** EXERCISE INPUTS follows **

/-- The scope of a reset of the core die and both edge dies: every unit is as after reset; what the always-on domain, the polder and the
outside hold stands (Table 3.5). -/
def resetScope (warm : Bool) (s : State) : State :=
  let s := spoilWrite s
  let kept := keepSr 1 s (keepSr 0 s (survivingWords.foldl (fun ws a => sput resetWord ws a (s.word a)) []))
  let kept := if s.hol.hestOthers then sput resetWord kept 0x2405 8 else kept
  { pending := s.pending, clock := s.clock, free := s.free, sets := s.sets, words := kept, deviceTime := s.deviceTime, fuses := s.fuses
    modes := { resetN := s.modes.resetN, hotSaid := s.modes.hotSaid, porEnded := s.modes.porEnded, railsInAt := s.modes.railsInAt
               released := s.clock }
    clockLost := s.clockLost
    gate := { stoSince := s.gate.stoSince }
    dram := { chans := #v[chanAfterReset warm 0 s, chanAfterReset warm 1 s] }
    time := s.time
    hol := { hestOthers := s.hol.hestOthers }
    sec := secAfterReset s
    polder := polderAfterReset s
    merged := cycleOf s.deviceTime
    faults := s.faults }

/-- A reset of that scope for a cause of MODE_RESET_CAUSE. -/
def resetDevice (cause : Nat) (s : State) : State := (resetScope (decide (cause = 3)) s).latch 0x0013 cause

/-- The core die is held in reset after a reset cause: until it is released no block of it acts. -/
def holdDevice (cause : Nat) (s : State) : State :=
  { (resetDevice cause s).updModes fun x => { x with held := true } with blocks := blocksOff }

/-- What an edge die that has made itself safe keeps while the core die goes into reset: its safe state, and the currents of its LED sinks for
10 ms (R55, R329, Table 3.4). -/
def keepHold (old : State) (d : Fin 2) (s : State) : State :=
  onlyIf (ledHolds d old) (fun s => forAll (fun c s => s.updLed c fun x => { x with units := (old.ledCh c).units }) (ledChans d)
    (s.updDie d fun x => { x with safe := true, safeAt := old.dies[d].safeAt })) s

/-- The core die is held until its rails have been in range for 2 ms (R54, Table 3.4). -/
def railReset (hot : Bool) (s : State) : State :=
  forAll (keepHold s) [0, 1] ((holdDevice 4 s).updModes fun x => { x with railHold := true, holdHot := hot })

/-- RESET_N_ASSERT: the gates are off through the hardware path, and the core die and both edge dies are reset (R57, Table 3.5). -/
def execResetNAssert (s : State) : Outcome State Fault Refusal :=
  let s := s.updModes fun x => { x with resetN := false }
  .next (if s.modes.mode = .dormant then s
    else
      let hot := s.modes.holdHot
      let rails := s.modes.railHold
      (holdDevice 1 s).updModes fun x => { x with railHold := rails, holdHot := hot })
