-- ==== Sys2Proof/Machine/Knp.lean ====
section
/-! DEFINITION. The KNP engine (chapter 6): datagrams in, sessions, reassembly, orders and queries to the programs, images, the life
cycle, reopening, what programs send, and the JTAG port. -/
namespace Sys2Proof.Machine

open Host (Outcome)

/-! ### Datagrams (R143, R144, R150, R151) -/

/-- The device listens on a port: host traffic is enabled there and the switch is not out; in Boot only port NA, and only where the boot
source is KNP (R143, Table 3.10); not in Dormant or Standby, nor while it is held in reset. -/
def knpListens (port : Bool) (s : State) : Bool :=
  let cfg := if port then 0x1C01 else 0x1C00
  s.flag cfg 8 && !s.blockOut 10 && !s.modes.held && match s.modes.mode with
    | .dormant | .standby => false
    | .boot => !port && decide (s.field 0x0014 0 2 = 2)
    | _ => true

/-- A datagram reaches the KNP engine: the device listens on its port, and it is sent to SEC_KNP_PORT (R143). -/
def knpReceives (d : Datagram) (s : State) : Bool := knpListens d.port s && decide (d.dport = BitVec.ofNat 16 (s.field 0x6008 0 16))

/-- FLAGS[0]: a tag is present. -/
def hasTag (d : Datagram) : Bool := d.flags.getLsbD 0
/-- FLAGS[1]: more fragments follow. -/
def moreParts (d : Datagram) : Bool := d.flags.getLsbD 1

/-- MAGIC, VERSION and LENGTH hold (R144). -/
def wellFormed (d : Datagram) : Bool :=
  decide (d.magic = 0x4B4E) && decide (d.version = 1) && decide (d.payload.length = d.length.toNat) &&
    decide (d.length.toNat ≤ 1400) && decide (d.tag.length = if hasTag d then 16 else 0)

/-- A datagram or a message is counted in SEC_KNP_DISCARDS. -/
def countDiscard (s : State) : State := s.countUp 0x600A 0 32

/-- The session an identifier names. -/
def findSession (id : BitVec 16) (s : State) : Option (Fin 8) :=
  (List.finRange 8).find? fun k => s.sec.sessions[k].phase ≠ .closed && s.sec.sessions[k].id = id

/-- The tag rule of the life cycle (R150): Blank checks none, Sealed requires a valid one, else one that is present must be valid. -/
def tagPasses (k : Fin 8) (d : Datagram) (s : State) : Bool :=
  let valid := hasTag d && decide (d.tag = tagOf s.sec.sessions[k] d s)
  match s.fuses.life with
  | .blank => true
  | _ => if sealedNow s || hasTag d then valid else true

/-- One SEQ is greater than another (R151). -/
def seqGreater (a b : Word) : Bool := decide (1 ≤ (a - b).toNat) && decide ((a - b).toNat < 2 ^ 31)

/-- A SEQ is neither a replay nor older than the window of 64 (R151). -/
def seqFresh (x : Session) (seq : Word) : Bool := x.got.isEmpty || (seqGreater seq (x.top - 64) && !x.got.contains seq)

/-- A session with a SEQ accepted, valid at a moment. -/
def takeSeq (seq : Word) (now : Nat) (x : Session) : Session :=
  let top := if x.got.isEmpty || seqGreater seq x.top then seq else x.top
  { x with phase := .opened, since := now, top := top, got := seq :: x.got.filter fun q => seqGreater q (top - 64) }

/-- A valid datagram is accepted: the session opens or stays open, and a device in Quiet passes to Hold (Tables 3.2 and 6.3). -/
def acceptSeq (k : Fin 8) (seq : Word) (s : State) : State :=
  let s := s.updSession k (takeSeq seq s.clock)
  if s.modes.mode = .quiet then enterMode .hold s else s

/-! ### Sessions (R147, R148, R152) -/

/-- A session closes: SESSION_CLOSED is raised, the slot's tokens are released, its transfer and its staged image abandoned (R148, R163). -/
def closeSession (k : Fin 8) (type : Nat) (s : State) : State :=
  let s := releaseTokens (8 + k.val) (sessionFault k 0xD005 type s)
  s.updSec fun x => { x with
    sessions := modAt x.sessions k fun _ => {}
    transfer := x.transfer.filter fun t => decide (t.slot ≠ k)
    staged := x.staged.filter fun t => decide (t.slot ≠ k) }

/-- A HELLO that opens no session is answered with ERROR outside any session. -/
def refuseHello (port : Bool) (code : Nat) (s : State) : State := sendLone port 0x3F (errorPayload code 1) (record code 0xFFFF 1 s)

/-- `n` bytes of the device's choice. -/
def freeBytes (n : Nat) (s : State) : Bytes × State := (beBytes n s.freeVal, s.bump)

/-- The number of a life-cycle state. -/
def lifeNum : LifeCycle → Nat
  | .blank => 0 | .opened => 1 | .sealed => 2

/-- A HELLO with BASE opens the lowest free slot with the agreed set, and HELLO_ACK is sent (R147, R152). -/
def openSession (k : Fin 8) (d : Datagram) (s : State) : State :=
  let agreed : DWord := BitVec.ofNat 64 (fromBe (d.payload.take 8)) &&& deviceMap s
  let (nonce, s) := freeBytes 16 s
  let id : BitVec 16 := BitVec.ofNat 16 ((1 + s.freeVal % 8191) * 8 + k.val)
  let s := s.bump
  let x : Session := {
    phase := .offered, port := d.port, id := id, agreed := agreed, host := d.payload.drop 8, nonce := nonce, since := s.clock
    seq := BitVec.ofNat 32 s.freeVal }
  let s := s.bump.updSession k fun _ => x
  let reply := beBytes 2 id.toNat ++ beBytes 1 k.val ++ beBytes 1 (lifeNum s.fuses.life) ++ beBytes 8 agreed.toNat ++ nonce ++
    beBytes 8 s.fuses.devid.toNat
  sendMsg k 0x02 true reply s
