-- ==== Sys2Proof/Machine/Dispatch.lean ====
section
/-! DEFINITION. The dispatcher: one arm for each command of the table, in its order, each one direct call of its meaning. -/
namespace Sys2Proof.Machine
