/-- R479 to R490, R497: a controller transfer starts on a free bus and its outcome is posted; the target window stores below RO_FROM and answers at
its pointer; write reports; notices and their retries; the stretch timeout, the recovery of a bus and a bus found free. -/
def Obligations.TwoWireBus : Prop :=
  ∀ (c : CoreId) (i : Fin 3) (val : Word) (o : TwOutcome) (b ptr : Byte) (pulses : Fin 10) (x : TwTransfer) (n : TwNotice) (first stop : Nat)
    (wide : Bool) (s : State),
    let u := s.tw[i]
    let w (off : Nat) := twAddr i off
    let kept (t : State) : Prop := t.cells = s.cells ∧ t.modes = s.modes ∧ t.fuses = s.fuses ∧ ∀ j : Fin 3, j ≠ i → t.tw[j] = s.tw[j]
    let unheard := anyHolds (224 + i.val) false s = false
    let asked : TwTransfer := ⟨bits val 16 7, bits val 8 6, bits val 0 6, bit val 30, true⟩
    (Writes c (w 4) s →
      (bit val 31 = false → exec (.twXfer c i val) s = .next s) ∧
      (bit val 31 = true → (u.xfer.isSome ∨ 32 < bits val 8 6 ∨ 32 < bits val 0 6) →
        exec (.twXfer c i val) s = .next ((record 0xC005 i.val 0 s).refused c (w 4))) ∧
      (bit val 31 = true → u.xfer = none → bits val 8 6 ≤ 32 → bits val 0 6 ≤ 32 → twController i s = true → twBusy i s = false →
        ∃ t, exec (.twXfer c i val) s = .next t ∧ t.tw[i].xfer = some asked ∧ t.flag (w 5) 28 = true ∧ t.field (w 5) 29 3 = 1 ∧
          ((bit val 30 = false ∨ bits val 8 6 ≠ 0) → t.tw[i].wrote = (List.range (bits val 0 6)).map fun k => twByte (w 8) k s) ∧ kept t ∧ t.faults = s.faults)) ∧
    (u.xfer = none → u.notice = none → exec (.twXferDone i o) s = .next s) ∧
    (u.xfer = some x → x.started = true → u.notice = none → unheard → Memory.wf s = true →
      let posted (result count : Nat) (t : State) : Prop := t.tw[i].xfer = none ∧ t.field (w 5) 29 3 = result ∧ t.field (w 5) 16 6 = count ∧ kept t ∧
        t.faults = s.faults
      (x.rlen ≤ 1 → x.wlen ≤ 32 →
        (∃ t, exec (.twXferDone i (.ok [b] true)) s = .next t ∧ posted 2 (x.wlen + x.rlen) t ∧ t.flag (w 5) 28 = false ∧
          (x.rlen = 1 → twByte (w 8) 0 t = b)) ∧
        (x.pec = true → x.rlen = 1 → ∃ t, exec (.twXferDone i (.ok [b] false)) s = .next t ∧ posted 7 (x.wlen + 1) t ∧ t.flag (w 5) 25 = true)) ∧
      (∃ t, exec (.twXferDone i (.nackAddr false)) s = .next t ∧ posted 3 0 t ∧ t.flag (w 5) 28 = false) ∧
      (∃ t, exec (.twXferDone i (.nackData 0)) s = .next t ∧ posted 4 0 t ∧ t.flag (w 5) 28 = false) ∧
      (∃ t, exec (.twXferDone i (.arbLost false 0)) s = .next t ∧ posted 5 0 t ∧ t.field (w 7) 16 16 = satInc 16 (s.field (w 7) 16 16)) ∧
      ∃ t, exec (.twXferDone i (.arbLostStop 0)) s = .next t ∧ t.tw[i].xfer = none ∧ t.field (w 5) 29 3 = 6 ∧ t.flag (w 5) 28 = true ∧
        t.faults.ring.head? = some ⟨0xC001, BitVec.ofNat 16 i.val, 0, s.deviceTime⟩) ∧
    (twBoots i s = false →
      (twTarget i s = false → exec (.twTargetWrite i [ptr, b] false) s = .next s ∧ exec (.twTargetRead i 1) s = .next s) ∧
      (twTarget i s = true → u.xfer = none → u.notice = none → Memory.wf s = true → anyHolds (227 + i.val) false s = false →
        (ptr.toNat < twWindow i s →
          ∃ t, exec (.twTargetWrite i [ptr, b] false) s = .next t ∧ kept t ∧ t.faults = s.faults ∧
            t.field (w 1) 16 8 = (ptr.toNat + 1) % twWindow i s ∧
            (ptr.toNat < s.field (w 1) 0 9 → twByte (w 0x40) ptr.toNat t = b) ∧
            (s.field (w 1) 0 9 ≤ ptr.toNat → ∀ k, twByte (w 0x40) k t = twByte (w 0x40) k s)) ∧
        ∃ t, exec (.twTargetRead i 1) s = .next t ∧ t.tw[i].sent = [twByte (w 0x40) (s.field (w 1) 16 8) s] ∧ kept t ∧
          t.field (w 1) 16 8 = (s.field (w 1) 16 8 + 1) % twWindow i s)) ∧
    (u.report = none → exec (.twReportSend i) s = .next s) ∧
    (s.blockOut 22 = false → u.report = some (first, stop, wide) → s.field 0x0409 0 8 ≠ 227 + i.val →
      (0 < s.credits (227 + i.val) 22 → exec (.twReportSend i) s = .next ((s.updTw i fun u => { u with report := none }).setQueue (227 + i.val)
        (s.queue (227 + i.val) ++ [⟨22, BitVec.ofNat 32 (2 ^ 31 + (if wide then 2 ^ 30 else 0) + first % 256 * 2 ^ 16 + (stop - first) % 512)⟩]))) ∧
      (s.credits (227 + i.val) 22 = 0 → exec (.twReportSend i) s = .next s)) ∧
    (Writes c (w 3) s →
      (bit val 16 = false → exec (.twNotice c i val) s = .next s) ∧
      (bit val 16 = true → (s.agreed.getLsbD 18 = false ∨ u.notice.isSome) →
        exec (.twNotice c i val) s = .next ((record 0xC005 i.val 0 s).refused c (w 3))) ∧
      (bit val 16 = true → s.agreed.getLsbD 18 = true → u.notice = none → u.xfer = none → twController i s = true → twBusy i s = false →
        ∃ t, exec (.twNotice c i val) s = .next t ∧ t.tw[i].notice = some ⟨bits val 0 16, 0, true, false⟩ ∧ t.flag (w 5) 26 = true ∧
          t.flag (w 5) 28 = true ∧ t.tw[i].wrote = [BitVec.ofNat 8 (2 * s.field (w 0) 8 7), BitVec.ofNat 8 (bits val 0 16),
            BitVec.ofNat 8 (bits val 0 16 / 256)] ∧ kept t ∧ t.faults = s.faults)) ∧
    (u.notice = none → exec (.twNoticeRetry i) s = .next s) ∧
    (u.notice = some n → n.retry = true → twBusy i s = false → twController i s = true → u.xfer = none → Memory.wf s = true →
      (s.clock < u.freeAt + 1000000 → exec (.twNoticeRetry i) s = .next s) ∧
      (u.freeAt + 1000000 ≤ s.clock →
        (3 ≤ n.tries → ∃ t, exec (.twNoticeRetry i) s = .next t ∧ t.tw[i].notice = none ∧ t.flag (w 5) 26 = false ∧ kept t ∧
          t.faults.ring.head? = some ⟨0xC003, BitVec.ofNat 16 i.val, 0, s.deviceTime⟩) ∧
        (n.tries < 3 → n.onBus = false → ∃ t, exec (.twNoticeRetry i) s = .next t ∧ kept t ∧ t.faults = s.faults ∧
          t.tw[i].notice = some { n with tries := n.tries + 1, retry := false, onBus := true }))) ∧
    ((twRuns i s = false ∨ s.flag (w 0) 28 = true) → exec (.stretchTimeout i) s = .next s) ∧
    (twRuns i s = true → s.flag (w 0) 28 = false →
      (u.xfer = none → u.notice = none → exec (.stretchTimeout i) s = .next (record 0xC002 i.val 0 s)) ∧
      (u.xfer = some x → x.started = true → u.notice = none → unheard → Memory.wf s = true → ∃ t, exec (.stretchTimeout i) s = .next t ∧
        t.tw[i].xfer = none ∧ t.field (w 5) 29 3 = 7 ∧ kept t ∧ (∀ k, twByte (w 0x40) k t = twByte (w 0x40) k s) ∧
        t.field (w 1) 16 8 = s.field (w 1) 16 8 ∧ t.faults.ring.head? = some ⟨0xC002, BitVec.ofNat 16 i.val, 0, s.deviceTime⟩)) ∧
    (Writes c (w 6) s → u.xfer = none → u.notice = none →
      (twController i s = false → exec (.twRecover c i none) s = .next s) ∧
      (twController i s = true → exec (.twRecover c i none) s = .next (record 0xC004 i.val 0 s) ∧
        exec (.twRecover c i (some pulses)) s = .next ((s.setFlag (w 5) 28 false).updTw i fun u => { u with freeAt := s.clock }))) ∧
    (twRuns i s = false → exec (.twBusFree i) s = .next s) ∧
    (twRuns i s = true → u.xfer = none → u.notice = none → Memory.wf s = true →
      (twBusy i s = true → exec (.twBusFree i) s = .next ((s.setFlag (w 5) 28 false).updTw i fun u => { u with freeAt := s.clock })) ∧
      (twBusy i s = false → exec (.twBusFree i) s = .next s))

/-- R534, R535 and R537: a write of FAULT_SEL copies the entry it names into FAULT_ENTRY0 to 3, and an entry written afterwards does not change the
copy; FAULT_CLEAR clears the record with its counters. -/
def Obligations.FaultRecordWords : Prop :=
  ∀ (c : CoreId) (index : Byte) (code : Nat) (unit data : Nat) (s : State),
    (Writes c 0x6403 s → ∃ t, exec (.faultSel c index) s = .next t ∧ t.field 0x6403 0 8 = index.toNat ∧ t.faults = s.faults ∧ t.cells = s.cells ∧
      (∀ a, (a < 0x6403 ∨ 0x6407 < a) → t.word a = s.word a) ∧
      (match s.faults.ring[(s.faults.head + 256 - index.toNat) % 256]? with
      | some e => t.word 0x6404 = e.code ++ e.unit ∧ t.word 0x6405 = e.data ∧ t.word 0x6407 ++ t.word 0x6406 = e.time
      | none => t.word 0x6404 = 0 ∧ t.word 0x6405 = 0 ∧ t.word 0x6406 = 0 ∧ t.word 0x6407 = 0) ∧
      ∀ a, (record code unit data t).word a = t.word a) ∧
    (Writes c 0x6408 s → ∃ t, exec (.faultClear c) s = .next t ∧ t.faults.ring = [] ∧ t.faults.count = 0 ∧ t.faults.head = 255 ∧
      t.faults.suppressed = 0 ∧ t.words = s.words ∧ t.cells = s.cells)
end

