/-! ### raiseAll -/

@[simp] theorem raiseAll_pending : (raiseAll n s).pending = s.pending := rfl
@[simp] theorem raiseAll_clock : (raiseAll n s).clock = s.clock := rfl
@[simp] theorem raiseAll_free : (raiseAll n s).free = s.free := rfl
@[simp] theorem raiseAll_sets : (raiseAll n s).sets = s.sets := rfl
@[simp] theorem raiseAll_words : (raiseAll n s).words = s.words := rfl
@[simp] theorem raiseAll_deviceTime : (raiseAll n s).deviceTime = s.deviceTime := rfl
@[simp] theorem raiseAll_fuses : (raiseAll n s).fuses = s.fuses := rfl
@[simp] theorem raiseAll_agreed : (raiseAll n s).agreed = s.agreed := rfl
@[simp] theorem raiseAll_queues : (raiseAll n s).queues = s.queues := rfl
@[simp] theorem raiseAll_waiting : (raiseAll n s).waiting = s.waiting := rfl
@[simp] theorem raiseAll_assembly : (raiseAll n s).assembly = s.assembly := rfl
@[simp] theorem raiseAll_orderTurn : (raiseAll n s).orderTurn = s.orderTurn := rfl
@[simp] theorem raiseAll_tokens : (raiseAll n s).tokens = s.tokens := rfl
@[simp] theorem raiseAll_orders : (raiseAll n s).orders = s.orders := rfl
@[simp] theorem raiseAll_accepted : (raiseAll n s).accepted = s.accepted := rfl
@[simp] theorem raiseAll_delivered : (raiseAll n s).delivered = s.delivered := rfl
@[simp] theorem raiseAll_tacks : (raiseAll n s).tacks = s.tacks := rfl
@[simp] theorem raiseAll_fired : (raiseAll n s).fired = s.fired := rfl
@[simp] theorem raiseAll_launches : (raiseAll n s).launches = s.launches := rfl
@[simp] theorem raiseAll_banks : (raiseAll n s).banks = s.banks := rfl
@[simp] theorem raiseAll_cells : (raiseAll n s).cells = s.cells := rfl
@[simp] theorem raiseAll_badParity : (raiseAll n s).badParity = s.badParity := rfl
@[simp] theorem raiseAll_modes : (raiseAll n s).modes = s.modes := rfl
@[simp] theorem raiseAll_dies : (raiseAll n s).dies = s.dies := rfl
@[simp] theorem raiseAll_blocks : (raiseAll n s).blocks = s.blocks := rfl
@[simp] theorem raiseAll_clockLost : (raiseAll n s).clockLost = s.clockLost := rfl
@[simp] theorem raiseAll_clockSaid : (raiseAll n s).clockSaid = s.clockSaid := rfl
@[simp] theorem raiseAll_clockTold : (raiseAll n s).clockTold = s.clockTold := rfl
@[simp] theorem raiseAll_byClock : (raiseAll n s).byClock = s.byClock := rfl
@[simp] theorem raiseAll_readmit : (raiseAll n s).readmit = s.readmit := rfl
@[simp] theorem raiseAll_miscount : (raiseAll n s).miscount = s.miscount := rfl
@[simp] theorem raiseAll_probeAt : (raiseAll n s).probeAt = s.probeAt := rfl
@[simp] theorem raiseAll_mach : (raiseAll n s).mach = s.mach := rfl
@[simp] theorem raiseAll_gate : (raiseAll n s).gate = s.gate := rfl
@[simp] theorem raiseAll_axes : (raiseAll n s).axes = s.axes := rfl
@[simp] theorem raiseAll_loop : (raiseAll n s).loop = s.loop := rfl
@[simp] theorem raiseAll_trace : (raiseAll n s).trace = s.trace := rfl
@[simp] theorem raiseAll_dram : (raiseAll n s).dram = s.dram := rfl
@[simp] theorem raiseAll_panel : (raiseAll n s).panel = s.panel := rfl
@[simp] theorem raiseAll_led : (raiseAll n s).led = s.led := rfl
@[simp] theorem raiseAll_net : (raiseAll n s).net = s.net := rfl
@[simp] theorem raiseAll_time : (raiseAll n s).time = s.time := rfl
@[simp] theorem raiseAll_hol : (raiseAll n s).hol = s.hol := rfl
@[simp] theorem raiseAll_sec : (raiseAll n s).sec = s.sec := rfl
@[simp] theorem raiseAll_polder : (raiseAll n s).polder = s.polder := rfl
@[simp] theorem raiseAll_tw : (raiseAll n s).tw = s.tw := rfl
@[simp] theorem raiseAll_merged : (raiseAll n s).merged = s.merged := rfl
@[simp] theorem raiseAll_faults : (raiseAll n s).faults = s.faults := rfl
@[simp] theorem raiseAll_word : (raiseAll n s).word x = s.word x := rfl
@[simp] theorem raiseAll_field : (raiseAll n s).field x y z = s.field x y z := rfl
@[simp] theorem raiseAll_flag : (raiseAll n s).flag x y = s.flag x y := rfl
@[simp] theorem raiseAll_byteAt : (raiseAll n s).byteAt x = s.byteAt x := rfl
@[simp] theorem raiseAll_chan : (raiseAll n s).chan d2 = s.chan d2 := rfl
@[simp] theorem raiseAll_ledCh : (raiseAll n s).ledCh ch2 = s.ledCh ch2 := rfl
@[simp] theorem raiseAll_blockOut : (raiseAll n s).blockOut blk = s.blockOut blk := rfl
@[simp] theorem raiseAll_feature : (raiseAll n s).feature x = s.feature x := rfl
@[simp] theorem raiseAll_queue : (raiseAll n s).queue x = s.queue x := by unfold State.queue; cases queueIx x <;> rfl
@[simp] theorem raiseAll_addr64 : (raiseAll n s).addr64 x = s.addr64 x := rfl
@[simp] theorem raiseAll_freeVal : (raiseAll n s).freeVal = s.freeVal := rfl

** End of EXERCISE INPUTS **

→ **WORK REQUEST**
Only the lines above from the one with "(twBusy i s = true" up to and including the one with "t.word a) ∧" should be repeated, exactly as written.

→ **ANSWER TO THIS EXERCISE**
      (twBusy i s = true → exec (.twBusFree i) s = .next ((s.setFlag (w 5) 28 false).updTw i fun u => { u with freeAt := s.clock })) ∧
      (twBusy i s = false → exec (.twBusFree i) s = .next s))

/-- R534, R535 and R537: a write of FAULT_SEL copies the entry it names into FAULT_ENTRY0 to 3, and an entry written afterwards does not change the
copy; FAULT_CLEAR clears the record with its counters. -/
def Obligations.FaultRecordWords : Prop :=
  ∀ (c : CoreId) (index : Byte) (code : Nat) (unit data : Nat) (s : State),
    (Writes c 0x6403 s → ∃ t, exec (.faultSel c index) s = .next t ∧ t.field 0x6403 0 8 = index.toNat ∧ t.faults = s.faults ∧ t.cells = s.cells ∧
      (∀ a, (a < 0x6403 ∨ 0x6407 < a) → t.word a = s.word a) ∧
      (match s.faults.ring[(s.faults.head + 256 - index.toNat) % 256]? with
      | some e => t.word 0x6404 = e.code ++ e.unit ∧ t.word 0x6405 = e.data ∧ t.word 0x6407 ++ t.word 0x6406 = e.time
      | none => t.word 0x6404 = 0 ∧ t.word 0x6405 = 0 ∧ t.word 0x6406 = 0 ∧ t.word 0x6407 = 0) ∧
      ∀ a, (record code unit data t).word a = t.word a) ∧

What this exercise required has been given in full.